Center Grove will be the first school in the county with a separate artificial surface for soccer. Greenwood plays its soccer games on the school’s turf football field, while Franklin, Greenwood Christian and Whiteland all play their matches on grass.

Most of the Trojans’ opponents in the Metropolitan Interscholastic Conference also play on their schools’ turf football fields. Carmel is the only one of those schools with a separate artificial surface for soccer.

Center Grove’s board approved the move to turf due in large part to the challenges the school had faced in recent years in maintaining the grass field. More than 50 games have been canceled in the past 13 years, though many of those were due to the weather at game time, Conrad said.

The school district was spending an average of $28,000 a year to keep the varsity pitch playable.

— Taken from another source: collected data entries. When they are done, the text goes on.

-- ==== Sys2Proof/Machine/Views.lean ====
section
/-!
DEFINITION. What the registers read (R5): a stored register as it stands, and registers that show other parts of the state, field by field; the
companions that a read of a _LO register latches (R472).
-/

namespace Sys2Proof.Machine

/-- The low and the high 32 bits of a value. -/
def lo32 (v : Nat) : Reg32 := BitVec.ofNat 32 v
def hi32 (v : Nat) : Reg32 := BitVec.ofNat 32 (v / 2 ^ 32)

/-- Fields put into a word. -/
def fill (v : Reg32) (l : List (Fld × Nat)) : Reg32 := l.foldl (fun (v : Reg32) x => x.1.put v x.2) v

/-- A signed value in the low `w` bits. -/
def signedNat (w : Nat) (v : Int) : Nat := (BitVec.ofInt w v).toNat

/-- A signed value in `w` bits, held at its ends. -/
def saturate (w : Nat) (v : Int) : Nat :=
  signedNat w (if v > 2 ^ (w - 1) - 1 then 2 ^ (w - 1) - 1 else if v < -(2 ^ (w - 1)) then -(2 ^ (w - 1)) else v)

/-! Trunk and gang ports (R61, R119, R144, R388). -/

/-- The port that a copy of the TRK_ registers shows; none: GB. -/
def copyPort (k : Nat) : Option PortRef := if k < 16 then some (.root (Fin.ofNat 16 k)) else if k = 16 then some .ga else none

/-- The port of a copy, with GB's side shown as one. -/
def State.trkPort (s : State) (k : Nat) : Option Port := (copyPort k).bind s.port

/-- The receiver of a copy. -/
def State.trkRx (s : State) (k : Nat) : Rx := match s.trkPort k with | some x => x.rx | none => s.gb.link.rx

/-- TRK_STATUS (R61, R388). -/
def State.trkStatus (s : State) (k : Nat) : Reg32 :=
  let r := s.trkRx k
  let up : Bool := match s.trkPort k with | some x => x.state == .enabled | none => s.gbUp
  let x := (s.trkPort k).getD Port.init
  fill 0 [(.TRK_STATUS_RATE, if up then (if k < 16 then rateCode r.rate else 2) else 0), (.TRK_STATUS_BLOCK_LOCK, r.blockLock.toNat),
    (.TRK_STATUS_TRAINED, (r.train == .up).toNat), (.TRK_STATUS_HR_FAILS, x.hrFails.toNat), (.TRK_STATUS_NEAR_PRESET, r.nearPreset.toNat),
    (.TRK_STATUS_FAR_PRESET, r.farPreset.toNat), (.TRK_STATUS_PRESENT, x.present.toNat), (.TRK_STATUS_ACTIVITY, x.activity.toNat),
    (.TRK_STATUS_STEP_PENDING, x.stepPending.toNat), (.TRK_STATUS_FAR_HR_CAP, x.farHrCap.toNat),
    (.TRK_STATUS_FAR_MARGIN_CAP, x.farMarginCap.toNat)]

/-- TRK_PSTATE (R119, R388): GB's bit of remote wake is stored. -/
def State.trkPstate (s : State) (k : Nat) : Reg32 :=
  match s.trkPort k with
  | some x =>
    fill 0 [(.TRK_PSTATE_STATE, x.state.code), (.TRK_PSTATE_ATTACH_LATCH, x.attachLatch.toNat), (.TRK_PSTATE_FAULT_CAUSE, x.cause.code),
      (.TRK_PSTATE_BR_FAILS, x.brFails.toNat), (.TRK_PSTATE_REMOTE_WAKE, x.remoteWake.toNat)]
  | none => fill (s.reg .TRK_PSTATE 17) [(.TRK_PSTATE_STATE, if s.gbUp then 4 else 0)]

/-- TRK_DELAY (R144, R388): GB shows the D of its last SET_PATH_DELAY. -/
def State.trkDelay (s : State) (k : Nat) : Reg32 :=
  match s.trkPort k with
  | some x =>
    fill 0 [(.TRK_DELAY_ONE_WAY, x.delay.oneWay.toNat), (.TRK_DELAY_VALID, x.delay.valid.toNat), (.TRK_DELAY_STALE, x.delay.stale.toNat)]
  | none =>
    match s.gb.time.dNext.or s.gb.time.d with
    | some d => fill 0 [(.TRK_DELAY_ONE_WAY, d.toNat), (.TRK_DELAY_VALID, 1)]
    | none => 0

/-- TRK_DELAY_STAT. -/
def State.trkDelayStat (s : State) (k : Nat) : Reg32 :=
  match s.trkPort k with
  | some x =>
    fill 0 [(.TRK_DELAY_STAT_LAST_SEQ, x.delay.lastSeq.toNat), (.TRK_DELAY_STAT_VALID_CNT, x.delay.validCnt.toNat),
      (.TRK_DELAY_STAT_MISSED, x.delay.missed.toNat)]
  | none => 0

/-- The margin ledger of a copy (R61); GB's is stored. -/
def State.trkLedger (s : State) (r : Reg) (k : Nat) : Reg32 :=
  match s.trkPort k with
  | some x =>
    let l := x.ledger
    if r = .TRK_LEDGER_BLK then l.blk else if r = .TRK_LEDGER_CRC then l.crc else if r = .TRK_LEDGER_RETRY then l.retry
    else BitVec.ofNat 32 l.eye
  | none => s.reg r k

/-! Time (R145) and the planner (R179). -/

/-- U as TAPU_UNCERT reads it. -/
def State.uncertNs (s : State) : Nat :=
  match s.time.quality with
  | .locked => 0
  | .unset => 2 ^ 32 - 1
  | _ => min (s.time.uncert / 1000000000) (2 ^ 32 - 1)

/-- TAPU_TIME_STATUS. -/
def State.timeStatus (s : State) : Reg32 :=
  let limit := s.fld .TAPU_HOLD_CFG_LIMIT
  let inBound : Bool := match s.time.quality with
    | .locked => true
    | .unset => false
    | _ => decide (s.time.uncert ≤ limit * 1000000000)
  fill 0 [(.TAPU_TIME_STATUS_QUALITY, s.time.quality.code), (.TAPU_TIME_STATUS_IN_BOUND, inBound.toNat),
    (.TAPU_TIME_STATUS_TIME_VALID, s.timedOk.toNat),
    (.TAPU_TIME_STATUS_STEP_PENDING, (s.time.step.isSome || s.time.stepBy.isSome).toNat),
    (.TAPU_TIME_STATUS_SLEWING, (s.time.slewLeft != 0).toNat)]

/-- The greatest load of a trunk's root link in a direction, reserves included, in the plan in use. -/
def State.trunkLoad (s : State) (t : Fin 16) (up : Bool) : Nat :=
  let fs := s.planned false
  ((List.range 64).map fun j => linkLoad s.poolR fs (.root t) up j).foldl max 0

/-- PLN_TRK_CAP: at the present rate of the root link, HR where it is not up. -/
def State.trunkCap (s : State) (k : Nat) : Reg32 :=
  let n := s.blocks (s.planRate (.root (Fin.ofNat 16 k)))
  fill 0 [(.PLN_TRK_CAP_CAP, capOf n), (.PLN_TRK_CAP_FLOOR, ctlFloor n)]

/-- PLN_STATUS. -/
def State.planStatus (s : State) : Reg32 :=
  let p := s.plan
  fill 0 [(.PLN_STATUS_ACTIVE_BANK, p.active.toNat), (.PLN_STATUS_SHADOW_READY, (p.ready || p.swapAt.isSome).toNat),
    (.PLN_STATUS_CHANGE_PENDING, (p.pending || p.swapAt.isSome).toNat), (.PLN_STATUS_CYCLE_POS, s.course.count.toNat % 64)]

/-- Boundary B of the pending change (R176). -/
def State.nextSwap (s : State) : Nat :=
  match s.plan.swapAt with
  | some b => b
  | none => (s.flows.flatMap fun e => e.2.changes.map s.boundaryOf).foldl max s.earliestSwap

/-! The dispatcher (R250) and the engines (R277). -/

/-- Whether a flow's task waits on a priority list. -/
def Flow.listed (f : Flow) : Bool := !f.par.ty.scheduled && f.task.state == .ready

/-- DSP_STATUS. -/
def State.dspStatus (s : State) : Reg32 :=
  let ready := (s.flows.filter fun e => e.2.listed).length + (s.fwTasks.filter fun e => e.2.state == .ready).length
  let delayed := (s.flows.filter fun e => e.2.task.delay.isSome).length + (s.fwTasks.filter fun e => e.2.delay.isSome).length
  fill 0 [(.DSP_STATUS_READY, ready), (.DSP_STATUS_DELAYED, delayed)]

/-- Codes of task states. -/
def TaskState.code : TaskState → Nat
  | .idle => 0 | .waiting => 1 | .ready => 2 | .inHand => 3

/-- The task that DSP_TASK_SEL names, its flags as they stand, and its list; none above 8255: IDLE with all fields zero (R250). -/
def State.selTask (s : State) : Option (Task × Nat) :=
  let n := s.fld .DSP_TASK_SEL_TASK
  if 8255 < n then none
  else match s.flow n with
    | some f => some (if f.task.state == .idle then f.task else { f.task with flags := s.flagsOf n f },
        if f.par.ty.scheduled || f.task.state == .ready then f.list else 0x1FF)
    | none => let t := s.fwTask n; some (t, if t.state == .ready then 0x190 + t.prio else 0x1FF)

/-- DSP_TASK_VIEW. -/
def State.taskView (s : State) : Reg32 :=
  match s.selTask with
  | none => 0
  | some (t, l) =>
    fill 0 [(.DSP_TASK_VIEW_FLAGS, t.flags.toNat), (.DSP_TASK_VIEW_MASK, t.mask.toNat), (.DSP_TASK_VIEW_STATE, t.state.code),
      (.DSP_TASK_VIEW_CANCEL_PENDING, t.cancelPending.toNat), (.DSP_TASK_VIEW_DELAY_ARMED, t.delay.isSome.toNat),
      (.DSP_TASK_VIEW_LIST, l), (.DSP_TASK_VIEW_PRIORITY, t.prio)]

/-- DSP_TRK_READY. -/
def State.trkReady (s : State) (k : Nat) : Reg32 :=
  let t : Fin 16 := Fin.ofNat 16 k
  fill 0 [(.DSP_TRK_READY_READY, (s.flows.filter fun e => e.2.listed && e.2.pos.trunk == t).length),
    (.DSP_TRK_READY_UNRESOLVED, (s.planq[t].filter fun e => e.reason.isNone).length)]

/-- TRC_BUF_STAT. -/
def State.traceStat (s : State) : Reg32 :=
  fill 0 [(.TRC_BUF_STAT_COUNT, s.trace.length), (.TRC_BUF_STAT_FULL, (decide (16384 ≤ s.trace.length)).toNat)]

/-- A condition of R275 holds: STOP_IN_N low with PIN_EN, a stop-configured fast source pending, a FATAL record not acknowledged. A source
counts as pending here while its STOP_LATCH is set (R353). -/
def State.stopActive (s : State) : Bool :=
  (s.stop.pinLow && s.flag .ENG_STOP_CFG_PIN_EN) || s.gutter.latch &&& s.gutter.fast &&& s.gutter.stop != 0 || s.errs.fatal.valid

/-- ENG_STOP_STATUS. -/
def State.stopStatus (s : State) : Reg32 :=
  fill 0 [(.ENG_STOP_STATUS_STOPPED, s.stop.latched.toNat), (.ENG_STOP_STATUS_REASON, s.stop.reason.toNat),
    (.ENG_STOP_STATUS_PIN_LOW, s.stop.pinLow.toNat), (.ENG_STOP_STATUS_ACTIVE, s.stopActive.toNat)]

/-- ENG_STATUS. -/
def State.engStatus (s : State) (k : Nat) : Reg32 :=
  let e : Fin 16 := Fin.ofNat 16 k
  fill 0 [(.ENG_STATUS_SCHED_HAND, s.engines[e].sched.isSome.toNat), (.ENG_STATUS_UNSCHED_HAND, s.engines[e].unsched.isSome.toNat),
    (.ENG_STATUS_AWAKE, (s.pmu.doms[engineDomain e] == .on).toNat), (.ENG_STATUS_EXPECT, (s.expects.filter (·.engine == e)).length)]

/-- ENG_TXQ, over its stored high-water mark. -/
def State.engTxq (s : State) (k : Nat) : Reg32 :=
  let q := s.txq[Fin.ofNat 16 k]
  fill (s.reg .ENG_TXQ k) [(.ENG_TXQ_SCHED, (q.filter (·.sched)).length), (.ENG_TXQ_UNSCHED, (q.filter fun e => !e.sched).length)]

/-! Instance pages (R226, R279, R343, R361, R469) and the instance table (R344). -/

/-- Codes of instance states. -/
def InstState.code : InstState → Nat
  | .free => 0 | .active => 1 | .resetting => 2 | .frozen => 3

/-- INST_CQ_STATUS, over its stored error bit. -/
def State.cqStatus (s : State) (i k : Nat) : Reg32 :=
  let q : Fin 16 := Fin.ofNat 16 k
  let c := (s.inst i).cqs[q]
  fill (s.reg .INST_CQ_STATUS k i) [(.INST_CQ_STATUS_WRITE, c.write.toNat), (.INST_CQ_STATUS_PHASE, c.phase.toNat),
    (.INST_CQ_STATUS_FULL, (s.ringFull i q).toNat), (.INST_CQ_STATUS_STALLING, c.stalling.toNat)]

/-- INST_MB_STATUS, over its stored bits. -/
def State.mbStatus (s : State) (i : Nat) : Reg32 :=
  let m := (s.inst i).mb
  let room := ringRoom (s.fld .INST_MB_CFG_CPL_SIZE 0 i) m.write (BitVec.ofNat 16 (s.fld .INST_MB_CPL_CONS_CONS 0 i))
  fill (s.reg .INST_MB_STATUS 0 i) [(.INST_MB_STATUS_FETCH, m.fetch.toNat), (.INST_MB_STATUS_PHASE, m.phase.toNat),
    (.INST_MB_STATUS_EXEC, m.taken.length), (.INST_MB_STATUS_FULL, (decide (room ≤ m.taken.length)).toNat)]

/-- INST_INFO (R343, R469). -/
def State.instInfo (s : State) (i : Nat) : Reg32 :=
  fill 0 [(.INST_INFO_INSTANCE, i), (.INST_INFO_STATE, (s.pageState i).code),
    (.INST_INFO_QUIESCENT, ((s.pageState i != .free) && (s.inst i).quiescent).toNat)]

/-- INST_STALL_STATUS. -/
def State.stallStatus (s : State) (i : Nat) : Reg32 :=
  let x := (s.inst i).stall
  fill 0 [(.INST_STALL_STATUS_OPEN, x.open_.toNat), (.INST_STALL_STATUS_CREDIT, (x.open_ && x.waits.credit).toNat),
    (.INST_STALL_STATUS_RING, (x.open_ && x.waits.ring).toNat), (.INST_STALL_STATUS_LINK, (x.open_ && x.waits.link).toNat)]

/-- Bits of 32 sources, by their global numbers. -/
def sourceBits (m : BitVec 2048) (src : Nat → Option Nat) (dflt : Bool) : Reg32 :=
  BitVec.ofNat 32 ((List.range 32).map fun b => (match src b with | some n => m.getLsbD n | none => dflt).toNat * 2 ^ b).sum

/-- SIG_SRC_CFG of a source (R361); one that is none reads as zero. -/
def State.srcCfgWord (s : State) (src : Option Nat) (vofs : Nat := 0) : Reg32 :=
  match src with
  | none => 0
  | some n =>
    let g := s.gutter
    let c := g.srcCfg n
    BitVec.ofNat 32 ((g.fast.getLsbD n).toNat + (g.wake.getLsbD n).toNat * 2 + c.kind.toNat * 2 ^ 2 + c.group.toNat * 2 ^ 4 +
      (c.vblock.toNat + vofs) * 2 ^ 12 + c.vmask.toNat * 2 ^ 20 + c.cores.toNat * 2 ^ 28)

/-- The global number of a local vector (R322, R470). -/
def State.globalVec (s : State) (i v : Nat) : Option Nat :=
  let h := (s.inst i).shares
  if v < h.vecs then some (h.vecFirst + v) else none

/-- SIG_VEC_VIEW of a vector. -/
def State.vecWord (s : State) (v : Nat) : Nat := s.gutter.prioOf v + (s.gutter.held.getLsbD v).toNat * 2 ^ 4

/-- SIG_SRC_CTL of the source that SIG_SRC_SEL names (R362). -/
def State.srcCtl (s : State) : Reg32 :=
  let n := s.fld .SIG_SRC_SEL_SOURCE
  let g := s.gutter
  fill 0 [(.SIG_SRC_CTL_STOP, (g.stop.getLsbD n).toNat), (.SIG_SRC_CTL_STOP_LATCH, (g.latch.getLsbD n).toNat),
    (.SIG_SRC_CTL_PENDING, (g.pend.getLsbD n).toNat), (.SIG_SRC_CTL_MASKED, (g.mask.getLsbD n).toNat),
    (.SIG_SRC_CTL_OWNER, (s.srcOwner n).getD 0x1FF), (.SIG_SRC_CTL_LAST, (kget g.last n).getD 7)]

/-- The instance that holds a vector. -/
def State.vecOwner (s : State) (v : Nat) : Option Nat :=
  (s.insts.find? fun e => e.2.state != .free && decide (e.2.shares.vecFirst ≤ v) && decide (v < e.2.shares.vecFirst + e.2.shares.vecs)).map (·.1)

/-- SIG_CORE. -/
def State.coreWord (s : State) (k : Nat) : Reg32 :=
  match s.gutter.cores[k]? with
  | some c => fill 0 [(.SIG_CORE_PRIO, c.prio.toNat), (.SIG_CORE_SLEEP, c.sleep.toNat), (.SIG_CORE_FAST_BUSY, c.fastBusy.toNat),
      (.SIG_CORE_IN_FLIGHT, c.inFlight.toNat)]
  | none => 0

/-! The gang (R389), power (R409), port power (R428). -/

/-- GANG_STATE. -/
def State.gangState (s : State) : Reg32 :=
  let g := s.gang
  fill 0 [(.GANG_STATE_GANG_ID, gangId), (.GANG_STATE_ROLE, g.role.code), (.GANG_STATE_STATE, g.phase.code), (.GANG_STATE_SIZE, g.size.toNat),
    (.GANG_STATE_HOP, g.hop.toNat), (.GANG_STATE_RIDGE_ALLOWED, g.ridgeAllowed.toNat), (.GANG_STATE_CONFIGURED, g.configured.toNat),
    (.GANG_STATE_JOINED, g.joined.toNat), (.GANG_STATE_EFF_MINOR, g.effMinor.toNat)]

/-- Codes of domain and bank states. -/
def DomState.code : DomState → Nat
  | .on => 0 | .waking => 1 | .retained => 2 | .off => 3

def BankState.code : BankState → Nat
  | .on => 0 | .retained => 1 | .off => 2 | .lost => 3

/-- PMU_DOM_STATE. -/
def State.domWord (s : State) : Reg32 :=
  BitVec.ofNat 32 ((List.finRange 12).map fun d => s.pmu.doms[d].code * 4 ^ d.val).sum

/-- PMU_BANK_STATE. -/
def State.bankWord (s : State) (k : Nat) : Reg32 :=
  BitVec.ofNat 32 ((List.range 16).map fun b => (match s.pmu.banks[16 * k + b]? with | some x => x.code | none => 0) * 4 ^ b).sum

/-- Codes of fault causes and of feed selections. -/
def PpmCause.code : PpmCause → Nat
  | .none => 0 | .overcurrent => 1 | .fastTrip => 2 | .rampTimeout => 3 | .feedLost => 4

“I think they spent over $15,000 in grass seed just last year,” said Center Grove boys soccer coach Jameson McLaughlin, who had been pushing for a switch to turf for several years. “When you start to add that up year after year, it just makes more sense to put (turf) in.”

The estimated yearly maintenance cost for the new turf will be about $250 — the amount that the school currently pays to apply two coats of disinfectant and vacuum five times per year on its turf football field. The soccer field turf would have a warranty for eight years and is expected to last 10 and 12 years, Conrad said.

The cost of turf is greater than the maintenance costs for a grass field, but the major benefit of that cost is that the school and the community will be able to get much more use out of the artificial field, Center Grove athletics director Jon Zwitt said.

“It’s not going to save you any money at all,” Zwitt said. “But the fact that now we can use it for 1,000 hours a year versus 66 hours a year, that’s the difference.”

Before artificial turf was installed on the football field, that grass surface was only able to be used for 66 hours a year — one hour a week for the band, a weekly Thursday walk-through for the football team, and home games, Zwitt said.

Now, that turf surface is used regularly throughout the year, not only for football, band and track when those activities are in season but also for offseason conditioning workouts.

The grass soccer field had become so delicate in recent seasons that neither the boys nor the girls were allowed to practice on it. Practices are done on adjacent fields to minimize the wear and tear on the field. And even with those precautions being taken, the main field couldn’t regenerate enough grass during the offseason to remain playable throughout the fall.

“By the time sectionals rolled around, there was no grass on it,” head girls soccer coach Mike Bishop said. “It was just dirt, and it was lumpy at best.”

With turf, that won’t be an issue. McLaughlin and Bishop said that the surface will cover a large enough area — an estimated 280 feet by 405 feet — for the boys and girls teams to split the field and share it for practices when needed.

The field also can be used for lacrosse in the spring, as well as offseason soccer workouts. Officials added that the South Central Soccer Academy, which has a complex of natural grass fields in Bargersville, also will be able use the turf for tournaments when it’s available.

McLaughlin also is excited about being able to host additional activities that weren’t feasible before, such as an annual alumni game.

The change will also make the field more compatible with his team’s style of play, he said.

“We don’t put the ball in the air very much,” he said. “To have a field that has potholes in it doesn’t help the way we play at all.”